Only the lines below starting at the one containing "simp [SameDecoder, State.reset]⟩" and ending at the one containing "Obligations.OnlyUnpresentableCommandsAreRejected := by" belong in the answer, each copied exactly.

§ Record extracts
━━━━

/-- Settles O9: a command's lanes hold its operands, and a record instruction is the instruction of a record that its
line decodes to. -/
theorem decodeEncodeRoundTrip : Obligations.DecodeEncodeRoundTrip := by
  intro i hwf
  cases i with
  | genStart m => rfl
  | genEntry la src => rfl
  | genEnd => rfl
  | recEnc rtype raddr bytes => exact if_pos hwf
  | decOpen => rfl
  | decLine raw => exact if_pos hwf
  | reservedOp6 => rfl
  | reservedOp7 => rfl
  | data via a bytes => exact decode_encode_of_recordInstr (t := .data) rfl hwf
  | eof via a bytes => exact decode_encode_of_recordInstr (t := .eof) rfl hwf
  | esa via a bytes => exact decode_encode_of_recordInstr (t := .esa) rfl hwf
  | ela via a bytes => exact decode_encode_of_recordInstr (t := .ela) rfl hwf
  | ssa via a bytes => exact decode_encode_of_recordInstr (recordInstr_codec_ssa via a bytes) hwf
  | sla via a bytes => exact decode_encode_of_recordInstr (recordInstr_codec_sla via a bytes) hwf

/-- Settles O10: the line is the encoding of the record it decodes to, letter for letter where no digit is lowercase,
and the record's instruction has that encoding. -/
theorem encodeDecodeRoundTripForRecords : Obligations.EncodeDecodeRoundTripForRecords := by
  intro via line i hupper hdec
  obtain ⟨r, hr, hi, -⟩ := decodeRecord_eq_ok_iff.1 hdec
  have hline : line = r.line :=
    line_eq_of_decodeLine _ line r hr fun c hc => hexval_of_not_lower _ c (hupper c hc)
  rw [encode_of_recordInstr hi, hline]

/-- Settles O11: the checks of `Instr.wellFormed` are the decoder's own, for a command the length of its operand, for
a record the last check of `decodeRecord`. -/
theorem decodedInstructionsAreWellFormed : Obligations.DecodedInstructionsAreWellFormed := by
  intro e i hdec
  cases e with
  | command w =>
    obtain ⟨-, rfl⟩ | ⟨-, rfl⟩ | ⟨-, rfl⟩ | ⟨-, hlen, rfl⟩ | ⟨-, rfl⟩ | ⟨-, hlen, rfl⟩ | ⟨-, rfl⟩ | ⟨-, rfl⟩ :=
      decodeCommand_ok hdec
    case inr.inr.inr.inl => exact decide_eq_true hlen
    case inr.inr.inr.inr.inr.inl => exact decide_eq_true hlen
    all_goals rfl
  | record via line =>
    obtain ⟨r, -, -, hwf⟩ := decodeRecord_eq_ok_iff.1 hdec
    exact hwf

end Sys2Proof.Proofs
end

section
/-! Proofs about one step on the command port (20_memory.md R39, R41, 70_reset_and_hazards.md R160) and about the status
registers (10_state.md, table after R20). -/

namespace Sys2Proof.Proofs

open Sys2Proof.Machine Sys2Proof.Safety

/-! ### One step, input by input -/

theorem step_of_idle {s : State} (h : s.port = []) : step s = .next s := by simp [step, fetch, h]

theorem step_of_rst {s : State} {rest : List HostInput} (h : s.port = .rst :: rest) :
    step s = .next (applyReset { s with port := rest }) := by simp [step, fetch, h]

theorem step_of_readStatus {s : State} {index : Fin 11} {rest : List HostInput}
    (h : s.port = .readStatus index :: rest) : step s = .next { s with port := rest } := by
  simp [step, fetch, h, afterStatusRead]

theorem step_of_writeStatus {s : State} {index : Fin 11} {value : BitVec 33} {rest : List HostInput}
    (h : s.port = .writeStatus index value :: rest) : step s = .next { s with port := rest } := by
  simp [step, fetch, h, afterStatusWrite]

theorem step_of_command {s : State} {w : CommandWord} {rest : List HostInput} {i : Instr}
    (h : s.port = .command w :: rest) (hi : decodeCommand w = .ok i) : step s = exec i { s with port := rest } := by
  simp [step, fetch, h, hi]

theorem step_of_rejected {s : State} {w : CommandWord} {rest : List HostInput} {e : DecodeReject}
    (h : s.port = .command w :: rest) (he : decodeCommand w = .error e) : step s = .refused (refusalOf e) := by
  simp [step, fetch, h, he]

/-- Settles O2: RST is `applyReset`, and both GEN_START and DEC_OPEN overwrite what reset would have cleared. -/
theorem resetInputAppliesResetValues : Obligations.ResetInputAppliesResetValues := by
  refine ⟨fun s rest hp => ?_, fun s m => ?_, fun s => ?_, fun s => step_of_idle⟩
  · rw [step_of_rst hp, applyReset]
  · exact ⟨_, _, exec_genStart m _, exec_genStart m s, by simp [SameGenerator, SameLayout]⟩
  · exact ⟨_, exec_decOpen s, by simp [SameDecoder, State.reset]⟩

/-- Settles O3: it is the step's equation for a command that decodes. -/
theorem stepRunsTheDecodedCommand : Obligations.StepRunsTheDecodedCommand :=
  fun _ _ _ _ hport hdec => step_of_command hport hdec

/-- Settles O5: they are the step's equations for the two status accesses. -/
theorem statusAccessChangesNothing : Obligations.StatusAccessChangesNothing :=
  ⟨fun _ _ _ hport => step_of_readStatus hport, fun _ _ _ _ hport => step_of_writeStatus hport⟩

/-! ### Command words (30_encoding.md R58 to R60) -/

theorem decodeCommand_of_dataTooLong {w : CommandWord} (hop : w.op = 3) (h : 255 < w.bytes.length) :
    decodeCommand w = .error .dataTooLong := by
  simp [decodeCommand, hop, payloadFits, Nat.not_le.2 h]

theorem decodeCommand_of_lineTooLong {w : CommandWord} (hop : w.op = 5) (h : 65535 < w.raw.length) :
    decodeCommand w = .error .lineTooLong := by
  simp [decodeCommand, hop, lineFits, Nat.not_le.2 h]

/-- A word is rejected only for the operand of REC_ENC or of DEC_LINE. -/
theorem decodeCommand_ok_of_fits {w : CommandWord} (hdata : w.op = 3 → w.bytes.length ≤ 255)
    (hline : w.op = 5 → w.raw.length ≤ 65535) : ∃ i, decodeCommand w = .ok i := by
  unfold decodeCommand
  split
  case h_4 hop => exact ⟨_, if_pos (decide_eq_true (hdata (BitVec.eq_of_toNat_eq hop)))⟩
  case h_6 hop => exact ⟨_, if_pos (decide_eq_true (hline (BitVec.eq_of_toNat_eq hop)))⟩
  all_goals exact ⟨_, rfl⟩

/-- Settles O4: `decodeCommand` looks at `op` and at the lanes of its row; the two lengths are all it can reject. -/
theorem onlyUnpresentableCommandsAreRejected : Obligations.OnlyUnpresentableCommandsAreRejected := by
  refine ⟨fun s w rest hport => ⟨fun hop hlong => ?_, fun hop hlong => ?_⟩, fun w => ?_,
    fun w => decodeCommand_ok_of_fits⟩
  · rw [step_of_rejected hport (decodeCommand_of_dataTooLong hop hlong), refusalOf]
  · rw [step_of_rejected hport (decodeCommand_of_lineTooLong hop hlong), refusalOf]
  · refine ⟨?_, ?_, ?_, ?_, ?_, ?_, ?_, ?_⟩ <;> intro hop <;> simp [decodeCommand, hop, payloadFits, lineFits]

/-- Settles O8: the words and the lines are literals, and the decoder is evaluated on each. -/
theorem writtenOutWordsDecode : Obligations.WrittenOutWordsDecode :=
  ⟨-- the eight command words
    ⟨rfl, rfl, rfl, rfl, rfl, rfl, rfl, rfl⟩,
    -- the three record lines
    ⟨rfl, rfl, rfl⟩⟩

/-! ### The status registers -/

/-- Above its low part a register put together from two reads its high part. -/
theorem extractLsb'_append_above {m n : Nat} (x : BitVec m) (y : BitVec n) (start len : Nat) :
    (x ++ y).extractLsb' (n + start) len = x.extractLsb' start len := by
  rw [BitVec.extractLsb'_append_eq_of_le (Nat.le_add_right n start), Nat.add_sub_cancel_left]

theorem gstat_fields (s : State) :
    s.gstat.extractLsb' 0 2 = s.gphase.code ∧ s.gstat.extractLsb' 2 4 = s.gerr.code ∧ s.gstat.extractLsb' 6 2 = 0 :=
  ⟨BitVec.extractLsb'_append_eq_right,
    (extractLsb'_append_above _ _ 0 4).trans BitVec.extractLsb'_append_eq_right,
    (extractLsb'_append_above _ _ 4 2).trans BitVec.extractLsb'_append_eq_left⟩

theorem dstat_fields (s : State) :
    s.dstat.extractLsb' 0 2 = s.dphase.code ∧ s.dstat.extractLsb' 2 4 = s.derr.code ∧
      s.dstat.extractLsb' 6 3 = subCode s.dsub ∧ s.dstat.extractLsb' 9 7 = 0 :=
  ⟨BitVec.extractLsb'_append_eq_right,
    (extractLsb'_append_above _ _ 0 4).trans BitVec.extractLsb'_append_eq_right,
    (extractLsb'_append_above _ _ 4 3).trans
      ((extractLsb'_append_above _ _ 0 3).trans BitVec.extractLsb'_append_eq_right),
    (extractLsb'_append_above _ _ 7 7).trans
      ((extractLsb'_append_above _ _ 3 7).trans BitVec.extractLsb'_append_eq_left)⟩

━━━━

§ Answer to this exercise
  · exact ⟨_, exec_decOpen s, by simp [SameDecoder, State.reset]⟩

/-- Settles O3: it is the step's equation for a command that decodes. -/
theorem stepRunsTheDecodedCommand : Obligations.StepRunsTheDecodedCommand :=
  fun _ _ _ _ hport hdec => step_of_command hport hdec

/-- Settles O5: they are the step's equations for the two status accesses. -/
theorem statusAccessChangesNothing : Obligations.StatusAccessChangesNothing :=
  ⟨fun _ _ _ hport => step_of_readStatus hport, fun _ _ _ _ hport => step_of_writeStatus hport⟩

/-! ### Command words (30_encoding.md R58 to R60) -/

theorem decodeCommand_of_dataTooLong {w : CommandWord} (hop : w.op = 3) (h : 255 < w.bytes.length) :
    decodeCommand w = .error .dataTooLong := by
  simp [decodeCommand, hop, payloadFits, Nat.not_le.2 h]

theorem decodeCommand_of_lineTooLong {w : CommandWord} (hop : w.op = 5) (h : 65535 < w.raw.length) :
    decodeCommand w = .error .lineTooLong := by
  simp [decodeCommand, hop, lineFits, Nat.not_le.2 h]

/-- A word is rejected only for the operand of REC_ENC or of DEC_LINE. -/
theorem decodeCommand_ok_of_fits {w : CommandWord} (hdata : w.op = 3 → w.bytes.length ≤ 255)
    (hline : w.op = 5 → w.raw.length ≤ 65535) : ∃ i, decodeCommand w = .ok i := by
  unfold decodeCommand
  split
  case h_4 hop => exact ⟨_, if_pos (decide_eq_true (hdata (BitVec.eq_of_toNat_eq hop)))⟩
  case h_6 hop => exact ⟨_, if_pos (decide_eq_true (hline (BitVec.eq_of_toNat_eq hop)))⟩
  all_goals exact ⟨_, rfl⟩

/-- Settles O4: `decodeCommand` looks at `op` and at the lanes of its row; the two lengths are all it can reject. -/
theorem onlyUnpresentableCommandsAreRejected : Obligations.OnlyUnpresentableCommandsAreRejected := by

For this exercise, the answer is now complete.